Le stratège démocrate Simon Rosenberg affirme que les vulnérabilités politiques de Trump s’accumulent avant les élections de mi-mandat de 2026
Points clés
- •Trump tente de mobiliser les électeurs républicains en qualifiant les démocrates de « communistes » avant les élections de mi-mandat de 2026.
- •Simon Rosenberg a déclaré que les démocrates disposent d’une ouverture potentielle, en évoquant un climat national favorable et des sondages dans l’Ohio, l’Alaska et l’Iowa.
- •Rosenberg a soutenu que les prochains avis de hausse des primes d’assurance maladie pourraient devenir un enjeu majeur peu avant le jour du scrutin.
- •L’article cite des données émergentes montrant que les exclusions des prestations SNAP se produisent plus rapidement que prévu.
- •Des reportages de Politico et de The New Republic décrivent des inquiétudes privées chez les républicains au sujet des perspectives du parti pour les élections de mi-mandat.

À trois mois et demi seulement des élections américaines de mi-mandat de 2026, le président Donald Trump mise sur le fait de qualifier les démocrates de « communistes » pour mobiliser suffisamment d’électeurs afin de préserver le contrôle républicain du Congrès.
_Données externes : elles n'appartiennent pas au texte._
-- ==== Sys2Proof/Machine/Fabric.lean ====
section
/-! DEFINITION. The fabric (chapter 14): port states, received frames, link state and routes, remote transactions at their
target and their answers at the originating core. -/

namespace Sys2Proof.Machine

/-! ### Link state that the module advertises (R433, Table 14-5) -/

/-- The link entries of the module: each port whose neighbour is known. -/
def State.ownLinks (s : State) : List LinkEnt :=
  ((List.range 32).filter (fun p => (s.port p).peerSerial != 0)).map (fun p =>
    let k := s.port p
    ⟨p, k.st == 4, k.naddr, k.nport.toNat, if k.st = 4 then 0 else k.lastseq⟩)

/-- A link entry as an LSA carries it: 12 bytes. -/
def LinkEnt.bytes (e : LinkEnt) : List Byte :=
  leBytes 1 e.port ++ [if e.up then 1 else 0] ++ leBytes 2 e.naddr.toNat ++ leBytes 1 (e.nport % 32) ++ [0, 0, 0] ++
    leBytes 4 e.lastseq.toNat

/-- The payload of an LSA. -/
def Lsa.bytes (a : Lsa) : List Byte :=
  leBytes 8 a.serial.toNat ++ leBytes 2 (a.addr.toNat + (if a.addrv then 0x8000 else 0)) ++ leBytes 1 a.links.length ++ [0] ++
    leBytes 4 a.seq.toNat ++ a.links.flatMap LinkEnt.bytes

/-- The advertisement of the module now. -/
def State.ownLsa (s : State) : Lsa := ⟨s.sec.serial, s.fab.addr, s.fab.addrv, s.fab.lsaSeq, s.ownLinks⟩

/-- Send an LSA on every UP port but one. -/
def State.floodBut (s : State) (a : Lsa) (but : Option Nat) : State :=
  (s.upPorts.filter (fun p => some p != but)).foldl (fun s p => s.portSend p ⟨0x04, FabHdr.zero, a.bytes, none⟩) s

/-- Flood the module's link state (R433). -/
def State.flood (s : State) : State :=
  let s1 := { s with fab := { s.fab with lsaSeq := s.fab.lsaSeq + 1 } }
  s1.floodBut s1.ownLsa none

/-- Read the link entries of an LSA payload. -/
def parseLinks (d : List Byte) : Nat → List LinkEnt
  | 0 => []
  | n + 1 =>
    let o := 16 + 12 * n
    parseLinks d n ++
      [⟨leAt d o 1, leAt d (o + 1) 1 % 2 == 1, BitVec.ofNat 12 (leAt d (o + 2) 2), leAt d (o + 4) 1 % 32, BitVec.ofNat 32 (leAt d (o + 8) 4)⟩]

/-- Read an LSA payload: none when its length does not fit. -/
def parseLsa (d : List Byte) : Option Lsa :=
  let n := leAt d 10 1
  if d.length < 16 ∨ 32 < n ∨ d.length ≠ 16 + 12 * n then none
  else some ⟨BitVec.ofNat 64 (leAt d 0 8), BitVec.ofNat 12 (leAt d 8 2), 0x8000 ≤ leAt d 8 2, BitVec.ofNat 32 (leAt d 12 4), parseLinks d n⟩

/-! ### Ports going up and down (R425, R434, R439, R440) -/

/-- Send an unsequenced management frame on port `p`. -/
def State.sendMgmt (s : State) (p : Nat) (type : BitVec 8) (payload : List Byte) : State :=
  s.onWire p ⟨type, { FabHdr.zero with hack := (s.port p).rxSeq }, payload, none⟩

/-- An IDLE frame: credits and the RTRY flag (Table 14-3). -/
def State.sendIdle (s : State) (p : Nat) (rtry : Bool) : State :=
  s.sendMgmt p 0x01 ((List.range 17).map (fun i => BitVec.ofNat 8 ((s.port p).freedHere.getD i 0)) ++ [if rtry then 1 else 0])

/-- Port `p` enters UP: its counts start anew, and the module floods its link state. -/
def State.portUp (s : State) (p : Nat) : State :=
  State.flood (s.modPort p (fun k => { k with
    st := 4, since := s.now, heard := s.now, enc := k.encNow, txCount := 0, rxSeq := 0, rxCount := 0, hackRx := 0, replay := [], creditUsed := [], creditGot := [],
    freedHere := [], queue := [], tagFails := [], lastseq := 0 }))

/-- Remove port `p` from every next-hop set (R439). -/
def State.unroute (s : State) (p : Nat) : State :=
  let gone := (s.fab.routes.filter (fun e => e.2 == [p])).map (·.1)
  { s with fab := { s.fab with
      routes := (s.fab.routes.map (fun e => (e.1, e.2.filter (· != p)))).filter (fun e => e.2 != []),
      emptied := s.fab.emptied ++ gone } }
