-- ==== Sys2Proof/Machine/Link.lean ====
section
/-! DEFINITION. The control link: lock, SYNC exchange, acknowledgement, credit, resends and event timers (R451 to R460,
R485). -/

namespace Sys2Proof.Machine

/-- Change the control port. -/
def State.modCp (s : State) (f : Cp → Cp) : State := { s with cp := f s.cp }

/-- An unsequenced frame of the module. -/
def plainFrame (type : BitVec 8) (payload : List Byte) : CpFrame := ⟨type, false, 0, 0, 0, 0, 0, 0, payload⟩

/-- The module's SYNC payload (Table 15-6): serial, 256 buffers, role 1, version 1. -/
def State.syncBytes (s : State) : List Byte := [0, 1, 0, 1] ++ leBytes 2 256 ++ [0, 0] ++ leBytes 8 s.sec.serial.toNat

/-- Send a SYNC. -/
def State.sendSync (s : State) : State := (s.laneOut (plainFrame 0x03 s.syncBytes)).modCp (fun k => { k with syncAt := s.now })

/-- The port enters the SYNC exchange. -/
def State.enterSync (s : State) : State :=
  (s.modCp (fun k => { k with st := .sync, gotSync := false, gotAck := false })).sendSync

/-- CP_LOCK (R451): the port has locked and aligned, and enters the SYNC exchange. -/
def execCpLock (s : State) : Host.Outcome State Fault Refusal :=
  .next (if (s.cp.st = .down ∨ s.cp.st = .locking) ∧ s.hubRuns = true then s.enterSync else s)

/-- Both ends have finished the exchange: SEQ, ACKSEQ and CREDIT restart at 0, and what was held is sent again under new
numbers (R460). -/
def State.linkUp (s : State) : State :=
  State.pump (s.modCp (fun k => { k with
    st := .up, rxSeq := 0, txSeq := 0, txCount := 0, freed := 0, peerCredit := 0, nakAt := none, ready := k.held ++ k.ready, held := [] }))

/-- Finish the exchange when both halves of it are done. -/
def State.trySync (s : State) : State := if s.cp.gotSync ∧ s.cp.gotAck then s.linkUp else s

/-- A SYNC or SYNC_ACK payload of a control node is valid (Table 15-6, R457). -/
def syncOk (p : List Byte) : Bool :=
  decide (p.length = 16) && p.getD 0 0 == 0 && decide (leAt p 1 2 = 1) && p.getD 3 0 == 0 && decide (16 ≤ leAt p 4 2) &&
    decide (leAt p 6 2 = 0) && decide (leAt p 8 8 = 0)

/-- A valid control frame arrives. -/
def State.cpArrives (s : State) (n : Nat) : State :=
  ((s.crossed 128 (38 + n)).hubEvent 0x11 256).modCp (fun k => { k with heard := s.now })

/-- A frame is discarded under R453 or R454. -/
def State.discard (s : State) : State := s.modCp (fun k => { k with discards := satAdd 0xFFFF k.discards 1 })

/-- A SYNC or SYNC_ACK payload has a nonzero RSV field: the frame is discarded (R453). -/
def syncRsv (p : List Byte) : Bool := p.getD 0 0 != 0 || (p.getD 3 0).toNat / 2 != 0 || leAt p 6 2 != 0

/-- CP_SYNC (R457, R460): the control node's SYNC is acknowledged. On a link that is up it begins a new exchange. -/
def execCpSync (p : List Byte) (s : State) : Host.Outcome State Fault Refusal :=
  .next (if syncRsv p = true ∧ (s.cp.st = .sync ∨ s.cp.st = .up) then s.discard
  else if syncOk p = true ∧ (s.cp.st = .sync ∨ s.cp.st = .up) then
    let s0 := s.cpArrives 16
    let s1 := if s.cp.st = .up then s0.enterSync else s0
    let s2 := s1.modCp (fun k => { k with gotSync := true, peerBufs := leAt p 4 2 })
    (s2.laneOut (plainFrame 0x04 s2.syncBytes)).trySync
  else s)

/-- CP_SYNC_ACK (R460): the module's own SYNC is acknowledged. -/
def execCpSyncAck (p : List Byte) (s : State) : Host.Outcome State Fault Refusal :=
  .next (if syncRsv p = true ∧ (s.cp.st = .sync ∨ s.cp.st = .up) then s.discard
  else if syncOk p = true ∧ s.cp.st = .sync then
    ((s.cpArrives 16).modCp (fun k => { k with gotAck := true, peerBufs := leAt p 4 2 })).trySync
  else s)

/-- CP_SYNC_TIMER (R460): the module repeats its SYNC every 100 µs. -/
def execCpSyncTimer (s : State) : Host.Outcome State Fault Refusal :=
  .next (if s.cp.st = .sync ∧ s.cp.syncAt + 140000 ≤ s.now then s.sendSync else s)

/-- Take the ACKSEQ and CREDIT that a frame carries (R456, R457), and send what they make room for. -/
def State.takeAck (s : State) (h : CpHdr) : State :=
  let n := match s.cp.held with
    | [] => 0
    | f :: _ => (h.ackseq - f.seq).toNat
  let more := (h.credit - BitVec.ofNat 16 s.cp.peerCredit).toNat
  State.pump (s.modCp (fun k => { k with
    held := if n ≤ k.held.length then k.held.drop n else k.held, ackAt := if 0 < n ∧ n ≤ k.held.length then s.now else k.ackAt
    peerCredit := if more < 2 ^ 15 then k.peerCredit + more else k.peerCredit }))

/-- Resend every held frame in order (R456). -/
def State.resendHeldCp (s : State) : State :=
  (s.cp.held.foldl (fun s f => (s.laneOut f).hubEvent 0x13 256)
    (s.modCp (fun k => { k with resends := satAdd 0xFFFF k.resends 1, ackAt := s.now }))).setSticky sLinkRetry

/-- CP_IDLE (R453): an IDLE frame delivers ACKSEQ and CREDIT. -/
def execCpIdle (h : CpHdr) (s : State) : Host.Outcome State Fault Refusal :=
  .next (if s.cp.st = .up then (s.cpArrives 0).takeAck h else s)

/-- CP_NAK (R456): the other end asks for the frames from ACKSEQ on. -/
def execCpNak (h : CpHdr) (s : State) : Host.Outcome State Fault Refusal :=
  .next (if s.cp.st = .up then
    let s1 := (s.cpArrives 0).takeAck h
    if s1.cp.held = [] then s1 else s1.resendHeldCp
  else s)

/-- CP_RESEND_TIMEOUT (R456): ACKSEQ has not advanced for 50 µs while frames are held. -/
def execCpResendTimeout (s : State) : Host.Outcome State Fault Refusal :=
  .next (if s.cp.st = .up ∧ s.cp.held ≠ [] ∧ s.cp.ackAt + 70000 ≤ s.now then s.resendHeldCp else s)

/-- CP_IDLE_TIMER (R458). -/
def execCpIdleTimer (s : State) : Host.Outcome State Fault Refusal :=
  .next (if s.cp.st = .up then s.laneOut (plainFrame 0x01 []) else s)

/-- The control link goes down (R459): S_LINK_DOWN, the link capture, and bring-up anew. -/
def State.cpDown (s : State) : State :=
  ((s.modCp (fun k => { k with st := .locking, downs := satAdd 0xFFFF k.downs 1 })).captureLink 1 0).setSticky sLinkDown

/-- CP_LOSS_OF_LOCK (R459). -/
def execCpLossOfLock (s : State) : Host.Outcome State Fault Refusal :=
  .next (if s.cp.st = .sync ∨ s.cp.st = .up then s.cpDown else s)

/-- CP_LIVENESS_EXPIRY (R459): no valid frame for 1 ms. -/
def execCpLivenessExpiry (s : State) : Host.Outcome State Fault Refusal :=
  .next (if s.cp.st = .up ∧ s.cp.heard + 1400000 ≤ s.now then s.cpDown else s)

/-- A sequenced frame with SEQ `q` is not the next one (R454, R455): it is discarded; one ahead of ACKSEQ makes the module
send a NAK, and while the gap lasts another once 10 µs have passed. -/
def State.outOfOrder (s : State) (q : BitVec 32) : State :=
  let s1 := s.discard
  let ahead := (q - s.cp.rxSeq).toNat
  if 0 < ahead ∧ ahead < 2 ^ 31 ∧ s.cp.nakAt.all (fun n => decide (n + 14000 ≤ s.now)) = true then
    ((s1.modCp (fun k => { k with nakAt := some s.now, naks := satAdd 0xFFFF k.naks 1 })).laneOut (plainFrame 0x02 [])).setSticky sLinkRetry
  else s1

/-- CP_FRAME_DISCARD (R453 to R455): a frame fails its checks, or a sequenced frame whose SEQ is known is out of order. -/
def execCpFrameDiscard (seq : Option (BitVec 32)) (s : State) : Host.Outcome State Fault Refusal :=
  .next (if s.cp.st = .sync ∨ s.cp.st = .up then
    match seq with
    | some q => if s.cp.st = .up ∧ q ≠ s.cp.rxSeq then s.outOfOrder q
        else s.discard
    | none => s.discard
  else s)

/-- STICKY_EVENT_TIMER (R485): the sticky bits that went to 1 since the last STICKY event are reported, at most once in
1 ms. -/
def execStickyEventTimer (s : State) : Host.Outcome State Fault Refusal :=
  .next (if s.err.raised = 0 ∨ 512 - 16 ≤ s.eventsShared ∨ s.cp.stickyAt.any (fun n => decide (s.now < n + 1400000)) = true then s
    else State.event { s with err := { s.err with raised := 0 }, cp := { s.cp with stickyAt := some s.now } } 0x03
      (leBytes 8 s.err.sticky.toNat ++ leBytes 8 s.err.raised.toNat))

/-- The control port stops with its session, the CTAG record and the event queue (Table 18-8). -/
def State.cpReset (s : State) : State :=
  s.modCp (fun k => { Cp.init with lane := k.lane, downs := k.downs, resends := k.resends, naks := k.naks, discards := k.discards })

/-- A warm reset of the control port: the session, the CTAG record and queued events go, and the responses that the control
node has not acknowledged are sent again after the SYNC exchange (R460, R463, R483). -/
def State.cpWarm (s : State) : State :=
  s.cpReset.modCp (fun k => { k with ready := (s.cp.held ++ s.cp.ready).filter (fun f => f.type == 0x11#8) })

end Sys2Proof.Machine
end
Pourtant, Trump continue d’enregistrer de faibles taux d’approbation dans une succession de sondages, et un initié du GOP a déclaré à Politico : « We're preparing for the bottom to fall out. »
Le stratège démocrate Simon Rosenberg, vétéran des campagnes nationales qui a auparavant travaillé au Democratic Senatorial Campaign Committee et fondé le groupe de défense de centre gauche NDN, a exprimé un optimisme prudent lors d’une apparition fin juillet dans le podcast « The Daily Blast » de The New Republic, animé par Greg Sargent. Rosenberg a fait valoir que les vulnérabilités politiques de Trump continuent de s’étendre, même si lui-même et Sargent ont reconnu que beaucoup de choses restent incertaines d’ici novembre. Historiquement, les cycles de mi-mandat pénalisent le parti du président, et la trajectoire de popularité de Trump suscite des comparaisons avec 2018, lorsque les républicains avaient perdu 40 sièges à la Chambre.
En faisant référence à ce qu’il a qualifié de reportage « really striking » de Politico, Sargent a demandé à Rosenberg : « I'm just not ready to get that optimistic ... Are you there yet or not? And why? »
« No, I think we have a shot here, right? » a répondu Rosenberg. « I mean, it's a year of opportunity for us. How well we seize it is really going to be in part up to us. They've created a situation where he's already fallen very far, much further than where he was in 2018 at this point. The national climate is plus seven or so, or above, for us, which means that the House should flip. We have polls showing Sherrod Brown up — independent polls showing Sherrod Brown up in Ohio, and Mary Peltola up in Alaska, and Josh Turek up in Iowa. I mean, these are states that Trump won by more than ten points. »
Rosenberg et Sargent ont ensuite examiné l’éventail des vents contraires politiques auxquels les républicains sont confrontés dans ce cycle, de la guerre en Iran à l’économie et à l’immigration.
Rosenberg a évoqué un autre sujet qui, selon lui, affaiblira la position du GOP avant le jour du scrutin : les hausses des primes d’assurance maladie. « Both the private plans and the public health care plans — people are going to start getting notices of the premium increases, » a-t-il déclaré. « And what we're seeing in the data is that even private plans are going to see significant cost increases, and that 50 percent of businesses have said in surveys that they're going to pass those cost increases on to workers in their companies. And so, this is all going to happen in October, right before the election — that tens and tens of millions of people are going to be formally notified that their premiums are going to increase because of Donald Trump and the Republicans, right before the election. » Les coûts de santé figurent depuis longtemps parmi les principales préoccupations financières des électeurs, et le calendrier des avis liés à la période d’inscription ouverte pourrait amplifier le sujet dans les dernières semaines de la campagne.
Rosenberg a également cité des données émergentes montrant que des personnes sont retirées des prestations SNAP à un rythme plus élevé que prévu. « You've now got potentially tens of millions of people falling into greater food insecurity than was anticipated, » a-t-il déclaré. « All of these trend lines together add up to this basic reality, which is that Donald Trump and the Republicans have purposefully done extraordinary harm to the American people and to the United States itself in order to enrich themselves and their friends. And it is an extraordinary betrayal of the American people. People have figured it out. »
Un rapport distinct de New Republic a détaillé l’inquiétude privée croissante chez les républicains concernant la trajectoire du parti à l’approche des élections de mi-mandat.